### What is expected
Restate, word for word, every line of the data.

### Records shown
/-- The dot clock walks the frame of 341 × 261 dots (60 R262): any number of ticks moves it as many places on, modulo 89001, sets
`frame_complete` on the tick that comes back to the start and never clears it, and changes nothing else; so 89001 ticks after
power-on it is at the start again, with `frame_complete` set. -/
def Obligations.DotClockWalksTheFrame : Prop :=
  (∀ (n : Nat) (s : State), s.dot ≤ 340 → s.scanline ≤ 260 →
    ∃ d l, ppuDotClock^[n] s = { s with
        dot := d, scanline := l, frameComplete := s.frameComplete || decide (89001 ≤ framePosition s + n) } ∧
      d ≤ 340 ∧ l ≤ 260 ∧ l * 341 + d = (framePosition s + n) % 89001) ∧
  ∀ p : Params, ppuDotClock^[89001] (powerOn p) = { powerOn p with frameComplete := true }

/-- `StepCpuInstruction` from a state with no cycle owed executes exactly one instruction and returns with no cycle owed, after 3n - 2 to
3n master ticks for an instruction of n cycles (60 R267; loop form: D33). -/
def Obligations.StepCpuInstructionRunsOne : Prop :=
  ∀ s : State, s.cyclesRemaining = 0 →
    ∃ u t, executeInstruction s = .next u ∧ stepCpuInstruction s = some (.next t) ∧ t.cyclesRemaining = 0 ∧
      t.visible = u.visible ∧ s.systemClock + 3 * u.cyclesRemaining ≤ t.systemClock + 2 ∧
      t.systemClock ≤ s.systemClock + 3 * u.cyclesRemaining

/-- `StepPpuFrame` from a state with `frame_complete` clear (60 R268; loop form: D33): it ticks exactly to the end of the frame, then at
most 24 ticks more to the end of the instruction, and returns with `frame_complete` clear and no cycle owed. -/
def Obligations.StepPpuFrameEndsTheFrame : Prop :=
  ∀ s : State, s.dot ≤ 340 → s.scanline ≤ 260 → s.cyclesRemaining ≤ 8 → s.frameComplete = false →
    ∃ t, stepPpuFrame s = some (.next t) ∧ t.frameComplete = false ∧ t.cyclesRemaining = 0 ∧ framePosition t ≤ 24 ∧
      t.systemClock = s.systemClock + (89001 - framePosition s) + framePosition t

/-! ### The cartridge image -/

/-- Building the cartridge from an iNES image (20_memory.md R57 to R59): a wrong magic fails; otherwise the PRG bytes are those after
the header and the trainer, which is dropped, and the CHR bytes those after them; a mapper other than 0 fails, and so, by the
model's form of the spec's decision D28 (log 8), does a zero bank count. An image with no whole header, or shorter than its header
declares, is an I/O failure. -/
def Obligations.LoaderPlacesTheImage : Prop :=
  (∀ (p c flags6 flags7 : Byte) (unused trainer prg chr tail : List Byte), unused.length = 8 →
    trainer.length = (if flags6.getLsbD 2 then 512 else 0) → prg.length = p.toNat * 16384 → chr.length = c.toNat * 8192 →
    let id := BitVec.ofNat 8 (flags7.toNat / 16 * 16 + flags6.toNat / 16)
    let image := fun magic : List Byte => magic ++ [p, c, flags6, flags7] ++ unused ++ trainer ++ prg ++ chr ++ tail
    (∀ magic : List Byte, magic.length = 4 → magic ≠ [0x4E, 0x45, 0x53, 0x1A] →
      loadImage (image magic) = .error .invalidFormat) ∧
    (id ≠ 0 → loadImage (image [0x4E, 0x45, 0x53, 0x1A]) = .error (.unsupportedMapper id)) ∧
    (id = 0 → p = 0 ∨ c = 0 → loadImage (image [0x4E, 0x45, 0x53, 0x1A]) = .error .shapeNotAdmitted) ∧
    (id = 0 → p ≠ 0 → c ≠ 0 → ∃ cart : Cartridge, loadImage (image [0x4E, 0x45, 0x53, 0x1A]) = .ok cart ∧ cart.wf = true ∧
      cart.prgBanks = p.toNat ∧ cart.chrBanks = c.toNat ∧
      (∀ k b, prg[k]? = some b → memRead cart.prg k = b) ∧ (∀ k b, chr[k]? = some b → memRead cart.chr k = b))) ∧
  (∀ image : List Byte, image.length < 16 → loadImage image = .error .ioError) ∧
  ∀ (p c flags6 : Byte) (others : List Byte), 9 ≤ others.length →
    7 + others.length < 16 + (if flags6.getLsbD 2 then 512 else 0) + p.toNat * 16384 + c.toNat * 8192 →
    loadImage ([0x4E, 0x45, 0x53, 0x1A, p, c, flags6] ++ others) = .error .ioError
end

### Exercise answer
/-- The dot clock walks the frame of 341 × 261 dots (60 R262): any number of ticks moves it as many places on, modulo 89001, sets
`frame_complete` on the tick that comes back to the start and never clears it, and changes nothing else; so 89001 ticks after
power-on it is at the start again, with `frame_complete` set. -/
def Obligations.DotClockWalksTheFrame : Prop :=
  (∀ (n : Nat) (s : State), s.dot ≤ 340 → s.scanline ≤ 260 →
    ∃ d l, ppuDotClock^[n] s = { s with
        dot := d, scanline := l, frameComplete := s.frameComplete || decide (89001 ≤ framePosition s + n) } ∧
      d ≤ 340 ∧ l ≤ 260 ∧ l * 341 + d = (framePosition s + n) % 89001) ∧
  ∀ p : Params, ppuDotClock^[89001] (powerOn p) = { powerOn p with frameComplete := true }

/-- `StepCpuInstruction` from a state with no cycle owed executes exactly one instruction and returns with no cycle owed, after 3n - 2 to
3n master ticks for an instruction of n cycles (60 R267; loop form: D33). -/
def Obligations.StepCpuInstructionRunsOne : Prop :=
  ∀ s : State, s.cyclesRemaining = 0 →
    ∃ u t, executeInstruction s = .next u ∧ stepCpuInstruction s = some (.next t) ∧ t.cyclesRemaining = 0 ∧
      t.visible = u.visible ∧ s.systemClock + 3 * u.cyclesRemaining ≤ t.systemClock + 2 ∧
      t.systemClock ≤ s.systemClock + 3 * u.cyclesRemaining

/-- `StepPpuFrame` from a state with `frame_complete` clear (60 R268; loop form: D33): it ticks exactly to the end of the frame, then at
most 24 ticks more to the end of the instruction, and returns with `frame_complete` clear and no cycle owed. -/
def Obligations.StepPpuFrameEndsTheFrame : Prop :=
  ∀ s : State, s.dot ≤ 340 → s.scanline ≤ 260 → s.cyclesRemaining ≤ 8 → s.frameComplete = false →
    ∃ t, stepPpuFrame s = some (.next t) ∧ t.frameComplete = false ∧ t.cyclesRemaining = 0 ∧ framePosition t ≤ 24 ∧
      t.systemClock = s.systemClock + (89001 - framePosition s) + framePosition t

/-! ### The cartridge image -/

/-- Building the cartridge from an iNES image (20_memory.md R57 to R59): a wrong magic fails; otherwise the PRG bytes are those after
the header and the trainer, which is dropped, and the CHR bytes those after them; a mapper other than 0 fails, and so, by the
model's form of the spec's decision D28 (log 8), does a zero bank count. An image with no whole header, or shorter than its header
declares, is an I/O failure. -/
def Obligations.LoaderPlacesTheImage : Prop :=
  (∀ (p c flags6 flags7 : Byte) (unused trainer prg chr tail : List Byte), unused.length = 8 →
    trainer.length = (if flags6.getLsbD 2 then 512 else 0) → prg.length = p.toNat * 16384 → chr.length = c.toNat * 8192 →
    let id := BitVec.ofNat 8 (flags7.toNat / 16 * 16 + flags6.toNat / 16)
    let image := fun magic : List Byte => magic ++ [p, c, flags6, flags7] ++ unused ++ trainer ++ prg ++ chr ++ tail
    (∀ magic : List Byte, magic.length = 4 → magic ≠ [0x4E, 0x45, 0x53, 0x1A] →
      loadImage (image magic) = .error .invalidFormat) ∧
    (id ≠ 0 → loadImage (image [0x4E, 0x45, 0x53, 0x1A]) = .error (.unsupportedMapper id)) ∧
    (id = 0 → p = 0 ∨ c = 0 → loadImage (image [0x4E, 0x45, 0x53, 0x1A]) = .error .shapeNotAdmitted) ∧
    (id = 0 → p ≠ 0 → c ≠ 0 → ∃ cart : Cartridge, loadImage (image [0x4E, 0x45, 0x53, 0x1A]) = .ok cart ∧ cart.wf = true ∧
      cart.prgBanks = p.toNat ∧ cart.chrBanks = c.toNat ∧
      (∀ k b, prg[k]? = some b → memRead cart.prg k = b) ∧ (∀ k b, chr[k]? = some b → memRead cart.chr k = b))) ∧
  (∀ image : List Byte, image.length < 16 → loadImage image = .error .ioError) ∧
  ∀ (p c flags6 : Byte) (others : List Byte), 9 ≤ others.length →
    7 + others.length < 16 + (if flags6.getLsbD 2 then 512 else 0) + p.toNat * 16384 + c.toNat * 8192 →
    loadImage ([0x4E, 0x45, 0x53, 0x1A, p, c, flags6] ++ others) = .error .ioError
end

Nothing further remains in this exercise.